= Amy Appelhans Gubser =

American swimmer

Amy Appelhans Gubser (also referred as Amy Gubser) is an American swimmer from the state of California.

== Swimming career ==
Gubser co-founded Surf Camp Pacifica with her husband Greg Gubser, where she worked as an instructor. She started swimming at the age of ten, he at the age of five. Both have worked as professional lifeguards. She has completed over a dozen marathon swims in two years.

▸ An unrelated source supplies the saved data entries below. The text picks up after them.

/-- A legal and eligible head that no breakpoint matches is dispatched by its class's row: it leaves its command queue, which
becomes the one served last, and enters flight. An ARR command's words go to the issue units of its arrays, a DMA command to its
DMA queue, an ENG command to its engine-request queue (or, for an engine that is not enabled, it is cancelled), a SEND on its
way to its receive queue, a BARRIER arrives at its barrier, and a WAITQ waits while its queue holds fewer than its count.
Completes, each with the effect its clause gives: ARR_COMMAND, DMA_COMMAND, ENG_COMMAND, QUE_SEND, SYNC_BARRIER. -/
def Obligations.CommandsDispatchByClass : Prop :=
  ∀ (d : CDie) (p : Phys) (q : Nat) (e : QEntry) (rest : List QEntry) (s : State), s.canonical = true →
    s.pickQueue d p = some q → (s.que d p q).entries = e :: rest → s.headClean d p q = true → s.headDiscard d p e.bytes = none →
    s.bpMatch d p e.bytes = false →
    let b := e.bytes
    let id := (s.spr d p).nextCmd
    let flies (left : Nat) (t : State) : Prop :=
      (t.que d p q).entries = rest ∧ (t.spr d p).last = some q ∧ (t.spr d p).nextCmd = id + 1 ∧
      (t.spr d p).cmds = (s.spr d p).cmds ++ [s.flight d p q b left] ∧ SameStores s t
    (cmdClass b = 0 → Completes (.arrCommand d p) s fun t =>
      flies ((cmdWords b).length * cmdCount b) t ∧
      (∃ j, (t.arr d p (awArr (cmdA b))).job = some j ∧ j.cmd = id ∧ j.a = some (cmdA b) ∧ j.cnt = cmdCount b ∧ j.next = 0) ∧
      (cmdHasB b = true → ∃ j, (t.arr d p (awArr (cmdB b))).job = some j ∧ j.cmd = id ∧ j.b = some (cmdB b) ∧
        j.cnt = cmdCount b ∧ j.next = 0)) ∧
    (cmdClass b = 1 → Completes (.dmaCommand d p) s fun t => flies 1 t ∧
      (t.que d p (dmaQueue b)).entries = (s.que d p (dmaQueue b)).entries ++ [{ e with cmd := id }]) ∧
    (cmdClass b = 2 → cmdOp b % 8 = 7 ∨ (s.eng d (engOfIx (cmdOp b % 8))).st = .enabled →
      Completes (.engCommand d p) s fun t => flies 1 t ∧
      (t.que d p (engQueue b)).entries = (s.que d p (engQueue b)).entries ++ [{ e with cmd := id }]) ∧
    (cmdClass b = 2 → cmdOp b % 8 < 7 → (s.eng d (engOfIx (cmdOp b % 8))).st ≠ .enabled →
      Completes (.engCommand d p) s fun t =>
        (t.que d p q).entries = rest ∧ (t.spr d p).cmds = (s.spr d p).cmds ∧ SameStores s t ∧
        (s.eventRoom d p (56 + cmdCq b) = true → (t.que d p (56 + cmdCq b)).entries = (s.que d p (56 + cmdCq b)).entries ++
          [written (completionEntry b rcCancelled 0 (woEngine d (cmdOp b % 8)) 0 (s.reg d (Reg.SPRG_STEP p)).toNat
            (noDetail (cmdOp b % 8)))])) ∧
    (cmdClass b = 3 → Completes (.queSend d p) s fun t => flies 1 t ∧
      (t.spr d p).sends = (s.spr d p).sends ++
        [{ cmd := id, q := q, entry := s.receiveEntry d p q b, qid := fldBits b 16 4 17 0, module := fldBits b 16 4 27 18 }]) ∧
    (cmdClass b = 4 → cmdOp b = 0 → Completes (.syncBarrier d p) s fun t => flies 1 t ∧
      ∃ x ∈ t.barriers, x.id = cmdBarrier b ∧ (d.val * 272 + p.val, id) ∈ x.arrived)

In 2016, she joined a relay team of six people in a swim from the Golden Gate Bridge to the Farallon Islands, and then back to the Golden Gate Bridge. The route was 59.4-mile-long and took 34 hours and 54 minutes to complete. In September 2018, she became the fourth person to complete a 25-mile swim across the Monterey Bay, starting from the Santa Cruz Harbor and finishing at the San Carlos Beach. The route took 17 hours and 49 minutes.

At the age of fifty-five, she swam through a 29.7-mile-long shark-infested route from the Golden Gate Bridge to the Farallon Islands. The swim, which took place in 2024, took 17 hours to complete. She was the first person to complete this route.

== Personal life ==
Gubser has lived in Pacifica for seventeen years. She has two children, as well as grandchildren. She works as a pediatric nurse.